• WHAT YOU HAVE TO DO
Every record below needs to be retyped exactly as it appears.

-*-*-

-- ==== Sys2Proof/Certificates/Slice0/Obligations.lean ====
section
/-! DEFINITION. What is claimed of the machine, for the provers: one definition per statement. Conventions: D is the die
that the command finds, its time base at the command's time; s.put a D is the package with that die replaced by D and
nothing else changed, so an equation with it states the whole frame. -/

open Sys2Proof Sys2Proof.Machine

/-! ## Steps -/

/-- A step carries out the command at the front of the queue, on the state with the queue's rest.
On an empty queue the block idles (log entry 1: the model's choice). -/
def Obligations.StepRunsTheFrontCommand : Prop :=
  (∀ (s : State) (c : Instr) (rest : List Instr),
     step { s with pending := c :: rest } = exec c { s with pending := rest }) ∧
  (∀ s : State, s.pending = [] → step s = .next s)

/-! ## Registers -/

/-- A 32-bit write takes effect by the access codes of R15: RW bits take the value, RWL bits too unless they are committed,
W1C bits clear where a 1 is written, within the bounds of the register; a register of W1C bits only loses those written as 1;
at an offset without a register nothing changes (R14). In SAF and FOE these
bits are the safety island's: the installer writes RWL bits alone there (R448). A cause that a write of INT_ENABLE
enables raises its vector (R558; log entry 66). A write of a control register first brings the block's counters of cycles
up to date (log entry 9).
Exactly one event of class 6, code 0x06 is recorded for a write that reaches a committed RWL register, and the
register keeps its value (R15, R448). -/
def Obligations.CsrWriteFollowsTheAccessCodes : Prop :=
  ∀ (s : State) (a : At) (r : Req) (b off : Nat) (v : Word), s.up a → (s.dieAt a).admits r b off true →
    ¬ (b = B_FAB ∧ off = FAB_PORT_CTRL) → ¬ (b = B_STP ∧ off = STP_CTRL) → ¬ (b = B_CMD ∧ off = CMD_ADMIN_CFG) →
    let D := (s.dieAt a).touchSession r
    let L := if off = 0x0004 then D.lookTimed b else D
    (regDesc b off = none → exec (.csrWrite a r b off v) s = .next (s.put a D)) ∧
    ∀ d, regDesc b off = some d → isSelReg b off = false → d.w64 = false → ¬ (b = B_INS ∧ d.off = INS_DATA) →
      let i := D.regIndex r.id b d
      let old := D.reg b off i
      let w := fieldsFor r b d
      let m := orN w.rw (if D.committed b then 0 else w.rwl)
      let x := andNot (orN (andNot old m) (andN v.toNat m)) (andN v.toNat w.w1c)
      let y := if (w.rw = 0 ∧ w.rwl = 0) ∨ x = old then x else heldValue b off x
      (d.rwl = 0 ∨ D.committed b = false →
        exec (.csrWrite a r b off v) s = .next (s.put a ((L.setReg b off y i).enableRaise b off old))) ∧
      (d.rwl = 0 → d.rw = 0 →
        exec (.csrWrite a r b off v) s =
          .next (s.put a ((L.setReg b off (andNot old (andN v.toNat w.w1c)) i).enableRaise b off old))) ∧
      (d.rwl ≠ 0 → D.committed b = true → (d.rw = 0 → d.w1c = 0 → y = old) ∧
        exec (.csrWrite a r b off v) s = .next (s.put a (((L.setReg b off y i).enableRaise b off old).event
          { cls := 6, code := 0x06, inst := some r.inst, loc := csrAddr b off, ident := r.id })))

/-- A 64-bit register (R13): the low half is held for its requester; the high half commits both in one step, the held
low half with it, or the low half as it stands without one; the base of an enabled admin pair stays, with an event (R431);
halves held for 1 ms are dropped. Each half that reaches a committed RWL register records its event (R15).
A read of the low half of a 64-bit register answers it and keeps the high half of the same instant for the
requester and the register; the next read of the high half answers that value and uses it up, and one without it the live
value (R13). Any other register is read as it stands. -/
def Obligations.WideRegistersCommitAndReadTogether : Prop :=
  (∀ (s : State) (a : At) (r : Req) (b off : Nat) (v : Word) (d : RegDesc), s.up a →
     let D := (s.dieAt a).touchSession r
     let rwl (o : Nat) (E : DieState) : DieState := E.event
       { cls := 6, code := 0x06, inst := some r.inst, loc := csrAddr b o, ident := r.id }
     (regDesc b off = some d → d.w64 = true → off % 8 = d.off % 8 → (s.dieAt a).admits r b off true →
       (d.rwl = 0 ∨ D.committed b = false → exec (.reg64LowWrite a r b off v) s = .next (s.put a (D.holdHalf r b off v))) ∧
       (d.rwl ≠ 0 → D.committed b = true →
         exec (.reg64LowWrite a r b off v) s = .next (s.put a (rwl off (D.holdHalf r b off v))))) ∧
     (regDesc b off = some d → d.w64 = true → off % 8 ≠ d.off % 8 → (s.dieAt a).admits r b off true →
       ¬ (blockKind b = some .cst ∧ d.off = CST_SEG_ON) →
       let i := D.regIndex r.id b d
       let lo := match D.heldHalf r b (off - 4) with | some h => h.low.toNat | none => D.reg b (off - 4) i
       let f := fieldsFor r b d
       let w := if D.committed b then f.rw else orN f.rw f.rwl
       let take (x o : Nat) : Nat := orN (andNot (D.reg b o i) w) (andN x w)
       let E := (D.setReg b (off - 4) (take ((lo + v.toNat * 2 ^ 32) % 2 ^ 32) (off - 4)) i).setReg b (off - 4 + 4)
         (take ((lo + v.toNat * 2 ^ 32) / 2 ^ 32) (off - 4 + 4)) i
       let used (X : DieState) : DieState := { X with csr := { X.csr with
         halves := X.csr.halves.filter (fun h => !(h.req == r.id && h.block == b && h.off + 4 == off)) } }
       (D.baseFixed r b (off - 4) = false → (d.rwl = 0 ∨ D.committed b = false) →
         exec (.reg64HighWrite a r b off v) s = .next (s.put a (used E))) ∧
       (D.baseFixed r b (off - 4) = false → d.rwl ≠ 0 → D.committed b = true →
         exec (.reg64HighWrite a r b off v) s = .next (s.put a (used (rwl (off - 4) E)))) ∧
       (D.baseFixed r b (off - 4) = true → exec (.reg64HighWrite a r b off v) s = .next (s.put a (used (D.event
         { cls := 6, code := 0x07, island := 1, inst := some (D.sel r.id B_CMD CMD_ADMIN_SEL % 8) }))))) ∧
     ∃ t, exec (.heldHalfExpire a) s = .next t ∧
       (∀ h, h ∈ (t.die a.die).csr.halves ↔ h ∈ (s.dieAt a).csr.halves ∧ (s.dieAt a).now < h.time + 1000000) ∧
       t = s.put a { s.dieAt a with csr := (t.die a.die).csr } ∧
       { (t.die a.die).csr with halves := [] } = { (s.dieAt a).csr with halves := [] }) ∧
  (∀ (s : State) (a : At) (r : Req) (b off : Nat), s.up a →
     (s.dieAt a).admits r b off false → (s.dieAt a).sealHidden r b off = false →
     let s' := s.put a (s.dieAt a)
     let D := (s.dieAt a).lookAt b off
     let answers (E : DieState) (x : Nat) : State := s'.put a ((E.useSel r.id b).tick.out (.csrData r.id x))
     let shadow := D.csr.shadows.find? (fun x => x.req == r.id && x.block == b && x.off + 4 == off)
     (∀ d, regDesc b off = some d → d.w64 = true → off % 8 = d.off % 8 → exec (.reg64LowRead a r b off) s =
       .next (answers (D.setShadow r b off (some (s'.readWord D r b (off + 4)))) (s'.readWord D r b off))) ∧
     ((∀ d, regDesc b off = some d → d.w64 = false ∨ off % 8 ≠ d.off % 8) →
       exec (.reg64LowRead a r b off) s = .next (answers D (s'.readWord D r b off))) ∧
     (∀ x, shadow = some x →
       exec (.reg64HighRead a r b off) s = .next (answers (D.setShadow r b (off - 4) none) x.high.toNat)) ∧
     (shadow = none → exec (.reg64HighRead a r b off) s = .next (answers D (s'.readWord D r b off))))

-*-*-

• RESULT OF THIS TASK
-- ==== Sys2Proof/Certificates/Slice0/Obligations.lean ====
section
/-! DEFINITION. What is claimed of the machine, for the provers: one definition per statement. Conventions: D is the die
that the command finds, its time base at the command's time; s.put a D is the package with that die replaced by D and
nothing else changed, so an equation with it states the whole frame. -/

open Sys2Proof Sys2Proof.Machine

/-! ## Steps -/

/-- A step carries out the command at the front of the queue, on the state with the queue's rest.
On an empty queue the block idles (log entry 1: the model's choice). -/
def Obligations.StepRunsTheFrontCommand : Prop :=
  (∀ (s : State) (c : Instr) (rest : List Instr),
     step { s with pending := c :: rest } = exec c { s with pending := rest }) ∧
  (∀ s : State, s.pending = [] → step s = .next s)

/-! ## Registers -/

/-- A 32-bit write takes effect by the access codes of R15: RW bits take the value, RWL bits too unless they are committed,
W1C bits clear where a 1 is written, within the bounds of the register; a register of W1C bits only loses those written as 1;
at an offset without a register nothing changes (R14). In SAF and FOE these
bits are the safety island's: the installer writes RWL bits alone there (R448). A cause that a write of INT_ENABLE
enables raises its vector (R558; log entry 66). A write of a control register first brings the block's counters of cycles
up to date (log entry 9).
Exactly one event of class 6, code 0x06 is recorded for a write that reaches a committed RWL register, and the
register keeps its value (R15, R448). -/
def Obligations.CsrWriteFollowsTheAccessCodes : Prop :=
  ∀ (s : State) (a : At) (r : Req) (b off : Nat) (v : Word), s.up a → (s.dieAt a).admits r b off true →
    ¬ (b = B_FAB ∧ off = FAB_PORT_CTRL) → ¬ (b = B_STP ∧ off = STP_CTRL) → ¬ (b = B_CMD ∧ off = CMD_ADMIN_CFG) →
    let D := (s.dieAt a).touchSession r
    let L := if off = 0x0004 then D.lookTimed b else D
    (regDesc b off = none → exec (.csrWrite a r b off v) s = .next (s.put a D)) ∧
    ∀ d, regDesc b off = some d → isSelReg b off = false → d.w64 = false → ¬ (b = B_INS ∧ d.off = INS_DATA) →
      let i := D.regIndex r.id b d
      let old := D.reg b off i
      let w := fieldsFor r b d
      let m := orN w.rw (if D.committed b then 0 else w.rwl)
      let x := andNot (orN (andNot old m) (andN v.toNat m)) (andN v.toNat w.w1c)
      let y := if (w.rw = 0 ∧ w.rwl = 0) ∨ x = old then x else heldValue b off x
      (d.rwl = 0 ∨ D.committed b = false →
        exec (.csrWrite a r b off v) s = .next (s.put a ((L.setReg b off y i).enableRaise b off old))) ∧
      (d.rwl = 0 → d.rw = 0 →
        exec (.csrWrite a r b off v) s =
          .next (s.put a ((L.setReg b off (andNot old (andN v.toNat w.w1c)) i).enableRaise b off old))) ∧
      (d.rwl ≠ 0 → D.committed b = true → (d.rw = 0 → d.w1c = 0 → y = old) ∧
        exec (.csrWrite a r b off v) s = .next (s.put a (((L.setReg b off y i).enableRaise b off old).event
          { cls := 6, code := 0x06, inst := some r.inst, loc := csrAddr b off, ident := r.id })))

/-- A 64-bit register (R13): the low half is held for its requester; the high half commits both in one step, the held
low half with it, or the low half as it stands without one; the base of an enabled admin pair stays, with an event (R431);
halves held for 1 ms are dropped. Each half that reaches a committed RWL register records its event (R15).
A read of the low half of a 64-bit register answers it and keeps the high half of the same instant for the
requester and the register; the next read of the high half answers that value and uses it up, and one without it the live
value (R13). Any other register is read as it stands. -/
def Obligations.WideRegistersCommitAndReadTogether : Prop :=
  (∀ (s : State) (a : At) (r : Req) (b off : Nat) (v : Word) (d : RegDesc), s.up a →
     let D := (s.dieAt a).touchSession r
     let rwl (o : Nat) (E : DieState) : DieState := E.event
       { cls := 6, code := 0x06, inst := some r.inst, loc := csrAddr b o, ident := r.id }
     (regDesc b off = some d → d.w64 = true → off % 8 = d.off % 8 → (s.dieAt a).admits r b off true →
       (d.rwl = 0 ∨ D.committed b = false → exec (.reg64LowWrite a r b off v) s = .next (s.put a (D.holdHalf r b off v))) ∧
       (d.rwl ≠ 0 → D.committed b = true →
         exec (.reg64LowWrite a r b off v) s = .next (s.put a (rwl off (D.holdHalf r b off v))))) ∧
     (regDesc b off = some d → d.w64 = true → off % 8 ≠ d.off % 8 → (s.dieAt a).admits r b off true →
       ¬ (blockKind b = some .cst ∧ d.off = CST_SEG_ON) →
       let i := D.regIndex r.id b d
       let lo := match D.heldHalf r b (off - 4) with | some h => h.low.toNat | none => D.reg b (off - 4) i
       let f := fieldsFor r b d
       let w := if D.committed b then f.rw else orN f.rw f.rwl
       let take (x o : Nat) : Nat := orN (andNot (D.reg b o i) w) (andN x w)
       let E := (D.setReg b (off - 4) (take ((lo + v.toNat * 2 ^ 32) % 2 ^ 32) (off - 4)) i).setReg b (off - 4 + 4)
         (take ((lo + v.toNat * 2 ^ 32) / 2 ^ 32) (off - 4 + 4)) i
       let used (X : DieState) : DieState := { X with csr := { X.csr with
         halves := X.csr.halves.filter (fun h => !(h.req == r.id && h.block == b && h.off + 4 == off)) } }
       (D.baseFixed r b (off - 4) = false → (d.rwl = 0 ∨ D.committed b = false) →
         exec (.reg64HighWrite a r b off v) s = .next (s.put a (used E))) ∧
       (D.baseFixed r b (off - 4) = false → d.rwl ≠ 0 → D.committed b = true →
         exec (.reg64HighWrite a r b off v) s = .next (s.put a (used (rwl (off - 4) E)))) ∧
       (D.baseFixed r b (off - 4) = true → exec (.reg64HighWrite a r b off v) s = .next (s.put a (used (D.event
         { cls := 6, code := 0x07, island := 1, inst := some (D.sel r.id B_CMD CMD_ADMIN_SEL % 8) }))))) ∧
     ∃ t, exec (.heldHalfExpire a) s = .next t ∧
       (∀ h, h ∈ (t.die a.die).csr.halves ↔ h ∈ (s.dieAt a).csr.halves ∧ (s.dieAt a).now < h.time + 1000000) ∧
       t = s.put a { s.dieAt a with csr := (t.die a.die).csr } ∧
       { (t.die a.die).csr with halves := [] } = { (s.dieAt a).csr with halves := [] }) ∧
  (∀ (s : State) (a : At) (r : Req) (b off : Nat), s.up a →
     (s.dieAt a).admits r b off false → (s.dieAt a).sealHidden r b off = false →
     let s' := s.put a (s.dieAt a)
     let D := (s.dieAt a).lookAt b off
     let answers (E : DieState) (x : Nat) : State := s'.put a ((E.useSel r.id b).tick.out (.csrData r.id x))
     let shadow := D.csr.shadows.find? (fun x => x.req == r.id && x.block == b && x.off + 4 == off)
     (∀ d, regDesc b off = some d → d.w64 = true → off % 8 = d.off % 8 → exec (.reg64LowRead a r b off) s =
       .next (answers (D.setShadow r b off (some (s'.readWord D r b (off + 4)))) (s'.readWord D r b off))) ∧
     ((∀ d, regDesc b off = some d → d.w64 = false ∨ off % 8 ≠ d.off % 8) →
       exec (.reg64LowRead a r b off) s = .next (answers D (s'.readWord D r b off))) ∧
     (∀ x, shadow = some x →
       exec (.reg64HighRead a r b off) s = .next (answers (D.setShadow r b (off - 4) none) x.high.toNat)) ∧
     (shadow = none → exec (.reg64HighRead a r b off) s = .next (answers D (s'.readWord D r b off))))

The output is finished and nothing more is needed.